**Dataset entries:**
• • • • •

theorem decodeErrorCode_ne_ok (e : DecodeError) : decodeErrorCode e ≠ .ok := by
  cases e <;> decide

/-- All that a command word can do (`60_exceptions.md` R203, R206, R207): end with the code of the first failing step and
nothing written, or fail no step and succeed. -/
theorem completeWord_cases {w : Word} {s t : State} (h : completeWord w s = .next t) :
    (∃ code, code ≠ .ok ∧ firstFailing (checksOfWord w s) = some code ∧ t = State.complete code 0 s) ∨
    (∃ i, firstFailing (checksOfWord w s) = none ∧ t = successState i s) := by
  cases hdecode : decode w with
  | error e =>
    cases (completeWord_of_error hdecode s).symm.trans h
    exact .inl ⟨_, decodeErrorCode_ne_ok e, by rw [checksOfWord_of_error hdecode]; rfl, rfl⟩
  | ok i =>
    rw [completeWord_of_ok hdecode] at h
    rw [checksOfWord_of_ok hdecode]
    obtain herr | hsucc := exec_cases_successState h
    · exact .inl herr
    · exact .inr ⟨i, hsucc⟩

theorem completeWord_answers (w : Word) (s : State) : ∃ t, completeWord w s = .next t := by
  obtain ⟨code, n, m, mx, h⟩ := completeWord_eq_complete w s
  exact ⟨_, h⟩

/-- The ERRCODE that a check table gives: the first failing step's, or OK. -/
def reportOf (cs : List Check) : BitVec 8 := codeByte ((firstFailing cs).getD .ok)

/-- ERRCODE after a word is what the word's table reports. -/
theorem errcode_of_completeWord {w : Word} {s t : State} (h : completeWord w s = .next t) :
    t.errcode = reportOf (checksOfWord w s) := by
  obtain ⟨code, -, hfail, rfl⟩ | ⟨i, hnone, rfl⟩ := completeWord_cases h
  · rw [reportOf, hfail]
    rfl
  · rw [reportOf, hnone]
    rfl

/-- An error changes STATUS and OUT_LEN alone (`60_exceptions.md` R203). -/
theorem complete_error_eq {code : ResultCode} (h : code ≠ .ok) (s : State) :
    State.complete code 0 s =
      { s with outLen := 0, errcode := codeByte code, err := true, done := true, busy := false } := by
  simp [State.complete, h]

/-- Settles O17: an error is a completion with length 0, and the table that decides does not look at memory. -/
theorem errorsWriteNothing : Obligations.ErrorsWriteNothing := by
  intro w s
  obtain ⟨t, ht⟩ := completeWord_answers w s
  refine ⟨t, ht, fun herr => ?_, fun m => ?_⟩
  · obtain ⟨code, hne, -, rfl⟩ | ⟨i, -, rfl⟩ := completeWord_cases ht
    · exact complete_error_eq hne s
    · exact absurd rfl herr
  · obtain ⟨t', ht'⟩ := completeWord_answers w { s with mem := m }
    exact ⟨t', ht', by rw [errcode_of_completeWord ht', errcode_of_completeWord ht, checksOfWord_withMem]⟩

/-- Settles O18. -/
theorem completionSetsStatus : Obligations.CompletionSetsStatus := by
  intro w s
  obtain ⟨code, n, m, mx, h⟩ := completeWord_eq_complete w s
  exact ⟨_, h, codeByte_mem_legalCodes code, by simp, rfl, rfl⟩

end Sys2Proof.Proofs
end

section
/-! The reported code against the table of `60_exceptions.md` R202 as the claim states it, on the numbers in the word's bits
and the registers. -/

namespace Sys2Proof.Proofs
open Sys2Proof Sys2Proof.Machine Sys2Proof.Claims

/-! The fields of a word as numbers (`30_encoding.md` R81), the powers of two in the form `simp` gives them. -/

@[simp] theorem fieldBpp_toNat (w : Word) : (fieldBpp w).toNat = w.toNat / 16 % 4 := by
  simp [fieldBpp, Nat.shiftRight_eq_div_pow]

@[simp] theorem fieldHz_toNat (w : Word) : (fieldHz w).toNat = w.toNat / 64 % 2 := by
  simp [fieldHz, BitVec.getLsbD, Nat.toNat_testBit]

@[simp] theorem fieldMode_toNat (w : Word) : (fieldMode w).toNat = w.toNat / 256 % 8 := by
  simp [fieldMode, Nat.shiftRight_eq_div_pow]

@[simp] theorem fieldCh_toNat (w : Word) : (fieldCh w).toNat = w.toNat / 4096 % 4 := by
  simp [fieldCh, Nat.shiftRight_eq_div_pow]

@[simp] theorem fieldTarget_toNat (w : Word) : (fieldTarget w).toNat = w.toNat / 65536 % 2 := by
  simp [fieldTarget, BitVec.getLsbD, Nat.toNat_testBit]

@[simp] theorem fieldGroup_toNat (w : Word) : (fieldGroup w).toNat = w.toNat / 1048576 % 16 := by
  simp [fieldGroup, Nat.shiftRight_eq_div_pow]

/-! Steps 1 and 2: OP, and the bits that must be zero. -/

theorem mnemonicOfOp_eq_some_iff (op : BitVec 4) (m : Mnemonic) :
    mnemonicOfOp op = some m ↔ op.toNat = opOfMnemonic m := by
  cases m <;> revert op <;> decide

/-- A word with a row's OP matches the row exactly when the row's other mask bits are zero (`30_encoding.md` R93). -/
theorem and_mustBeZero_eq_zero_iff {w : Word} {m : Mnemonic} (hop : w.toNat % 16 = opOfMnemonic m) :
    w &&& mustBeZero (opOfMnemonic m) = 0 ↔ w &&& rowMask m = rowMatch m := by
  have hlow : w &&& 0xF = rowMatch m := by
    apply BitVec.eq_of_toNat_eq
    calc (w &&& 0xF).toNat = w.toNat % 16 := Nat.and_two_pow_sub_one_eq_mod w.toNat 4
      _ = opOfMnemonic m := hop
      _ = (rowMatch m).toNat := by cases m <;> rfl
  have hmask : rowMask m = mustBeZero (opOfMnemonic m) ||| 0xF := by cases m <;> rfl
  constructor
  · intro h
    rw [hmask, BitVec.and_or_distrib_left, h, hlow]
    exact BitVec.zero_or
  · intro h
    have hsub : rowMask m &&& mustBeZero (opOfMnemonic m) = mustBeZero (opOfMnemonic m) := by cases m <;> rfl
    have hmatch : rowMatch m &&& mustBeZero (opOfMnemonic m) = 0 := by cases m <;> rfl
    rw [← hsub, ← BitVec.and_assoc, h, hmatch]

/-! Steps 3 to 12: the condition of each check on the fields and the registers. -/

/-- A step ends the command with its code exactly when its condition holds. -/
theorem reportOf_cons {c : Check} {p : Prop} [Decidable p] (h : c.1 = true ↔ p) (cs : List Check) :
    reportOf (c :: cs) = if p then codeByte c.2 else reportOf cs := by
  obtain ⟨holds, code⟩ := c
  cases holds
  · exact (if_neg (mt h.mpr Bool.false_ne_true)).symm
  · exact (if_pos (h.mp rfl)).symm

@[simp] theorem reportOf_nil : reportOf [] = 0 := rfl

/-- Of the four BPP codes all but 3 name a bit-depth (`30_encoding.md` R83). -/
theorem depth_code_cases {c : BitVec 2} (hc : c.toNat ≠ 3) : c = 0 ∨ c = 1 ∨ c = 2 := by
  revert c; decide

theorem bppBits_bppOfCode {c : BitVec 2} (hc : c.toNat ≠ 3) : bppBits (bppOfCode c) = 8 + 4 * c.toNat := by
  obtain rfl | rfl | rfl := depth_code_cases hc <;> rfl

theorem stride_bppOfCode {c : BitVec 2} (hc : c.toNat ≠ 3) (p : Params) (hz : Bool) :
    stride p (bppOfCode c) hz = strideOf p c.toNat hz.toNat := by
  obtain rfl | rfl | rfl := depth_code_cases hc <;> cases hz <;> rfl

/-- The rounded-up byte count in closed form for each packing convention (`41_bitunpack.md` R121). -/
theorem expectedLength_bppOfCode {c : BitVec 2} (hc : c.toNat ≠ 3) (hz : Bool) (n : Nat) :
    expectedLength (bppOfCode c) hz n = expLen c.toNat hz.toNat n := by
  have hbyte : (n * 8 + 7) / 8 = n := by omega
  have hword : (n * 16 + 7) / 8 = 2 * n := by omega
  have hpacked : (n * 12 + 7) / 8 = (3 * n + 1) / 2 := by omega
  obtain rfl | rfl | rfl := depth_code_cases hc
  · exact hbyte
  · cases hz
    · exact hpacked
    · exact hword
  · exact hword

theorem targetChannels_targetOfCode (b : Bool) : targetChannels (targetOfCode b) = if b.toNat = 0 then 1 else 3 := by
  cases b <;> rfl

section
variable (cs : List Check) (s : State)

@[simp] theorem reportOf_checkBpp_unpacker (c : BitVec 2) :
    reportOf (checkBpp [.depth8, .depth12, .depth16] (bppOfCode c) :: cs) = if c.toNat = 3 then 0x03 else reportOf cs :=
  reportOf_cons (by revert c; decide) cs

@[simp] theorem reportOf_checkBpp_element (c : BitVec 2) :
    reportOf (checkBpp [.depth8, .depth16] (bppOfCode c) :: cs) =
      if c.toNat = 3 ∨ c.toNat = 1 then 0x03 else reportOf cs :=
  reportOf_cons (by revert c; decide) cs

@[simp] theorem reportOf_checkBpp_gain (c : BitVec 2) :
    reportOf (checkBpp [.depth8] (bppOfCode c) :: cs) = if c.toNat = 3 ∨ c.toNat ≠ 0 then 0x03 else reportOf cs :=
  reportOf_cons (by revert c; decide) cs

@[simp] theorem reportOf_checkHz16 (c : BitVec 2) (hz : Bool) :
    reportOf (checkHz16 (bppOfCode c) hz :: cs) = if c.toNat = 2 ∧ hz.toNat = 1 then 0x04 else reportOf cs :=
  reportOf_cons (by revert c hz; decide) cs

@[simp] theorem reportOf_checkMode (mode : BitVec 3) :
    reportOf (checkMode mode :: cs) = if mode.toNat > 5 then 0x05 else reportOf cs :=
  reportOf_cons decide_eq_true_iff cs

@[simp] theorem reportOf_checkChannels (ch : BitVec 2) :
    reportOf (checkChannels ch :: cs) = if ch.toNat ≠ 1 ∧ ch.toNat ≠ 3 then 0x06 else reportOf cs :=
  reportOf_cons (by revert ch; decide) cs

@[simp] theorem reportOf_checkOneChannel (ch : BitVec 2) :
    reportOf (checkOneChannel ch :: cs) = if (ch.toNat ≠ 1 ∧ ch.toNat ≠ 3) ∨ ch.toNat ≠ 1 then 0x06 else reportOf cs :=
  reportOf_cons (by revert ch; decide) cs

@[simp] theorem reportOf_checkGroup (group : BitVec 4) :
    reportOf (checkGroup group :: cs) = if group.toNat = 0 then 0x07 else reportOf cs :=
  reportOf_cons beq_iff_eq cs

@[simp] theorem reportOf_checkDim :
    reportOf (checkDim s :: cs) = if s.width.toNat = 0 ∨ s.height.toNat = 0 then 0x08 else reportOf cs :=
  reportOf_cons (by simp [checkDim]) cs

@[simp] theorem reportOf_checkEvenDim :
    reportOf (checkEvenDim s :: cs) =
      if s.width.toNat = 0 ∨ s.height.toNat = 0 ∨ s.width.toNat % 2 = 1 ∨ s.height.toNat % 2 = 1 then 0x08
      else reportOf cs :=
  reportOf_cons (by simp [checkEvenDim, or_assoc]) cs

@[simp] theorem reportOf_checkGains :
    reportOf (checkGains s :: cs) =
      if ¬(gainLegal s.gainR ∧ gainLegal s.gainG ∧ gainLegal s.gainB) then 0x09 else reportOf cs :=
  reportOf_cons (by rw [← checkGains_passes, Bool.not_eq_false]) cs

@[simp] theorem reportOf_checkGroups (group : BitVec 4) :
    reportOf (checkGroups group s :: cs) =
      if s.offset.toNat > s.len.toNat ∨ (s.len.toNat - s.offset.toNat) % group.toNat ≠ 0 then 0x10
      else reportOf cs :=
  reportOf_cons (by simp [checkGroups]) cs

/-- Step 10 of the BitUnpacker commands; step 3 has refused BPP code 3 before it. -/
theorem reportOf_checkPacked {c : BitVec 2} (hc : c.toNat ≠ 3) (hz : Bool) (ch : BitVec 2) :
    reportOf (checkPacked (bppOfCode c) hz ch s :: cs) =
      if s.len.toNat ≠ expLen c.toNat hz.toNat (s.width.toNat * s.height.toNat * ch.toNat) ∨
        s.len.toNat % strideOf s.params c.toNat hz.toNat ≠ 0 then 0x10 else reportOf cs :=
  reportOf_cons (by simp [checkPacked, expectedLength_bppOfCode hc, stride_bppOfCode hc, sampleCount]) cs

@[simp] theorem reportOf_checkLength (n : Nat) :
    reportOf (checkLength n s :: cs) = if s.len.toNat ≠ n then 0x10 else reportOf cs :=
  reportOf_cons bne_iff_ne cs

@[simp] theorem reportOf_checkSource :
    reportOf (checkSource s :: cs) = if s.src.toNat + s.len.toNat > s.params.memSize then 0x20 else reportOf cs :=
  reportOf_cons decide_eq_true_iff cs

@[simp] theorem reportOf_checkDestination (n : Nat) :
    reportOf (checkDestination n s :: cs) = if s.dst.toNat + n > s.params.memSize then 0x20 else reportOf cs :=
  reportOf_cons decide_eq_true_iff cs

end

/-! The whole table, for a word that passes steps 1 and 2. -/

section
variable {w : Word} {m : Mnemonic} (hop : w.toNat % 16 = opOfMnemonic m) (hzero : w &&& mustBeZero (opOfMnemonic m) = 0)
  (s : State)
include hop hzero

/-- BPP code 3 ends every command but ENDIAN, which has no BPP field, at step 3. -/
theorem codeOf_eq_reportOf_of_noDepth (hm : m ≠ .endian) (h3 : (fieldBpp w).toNat = 3) :
    codeOf w s = reportOf (checksOf (spell w m) s) := by
  rw [fieldBpp_toNat] at h3
  cases m
  case endian => exact absurd rfl hm
  all_goals
    simp only [opOfMnemonic] at hop hzero
    simp [codeOf, hop, hzero, h3, spell, checksOf, packedChecks, window8Checks, norm8Checks, gainChecks, demosaicChecks]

• • • • •

Report every line of the entries that carries the word "firstFailing".

**Response:**
    (∃ code, code ≠ .ok ∧ firstFailing (checksOfWord w s) = some code ∧ t = State.complete code 0 s) ∨
    (∃ i, firstFailing (checksOfWord w s) = none ∧ t = successState i s) := by
def reportOf (cs : List Check) : BitVec 8 := codeByte ((firstFailing cs).getD .ok)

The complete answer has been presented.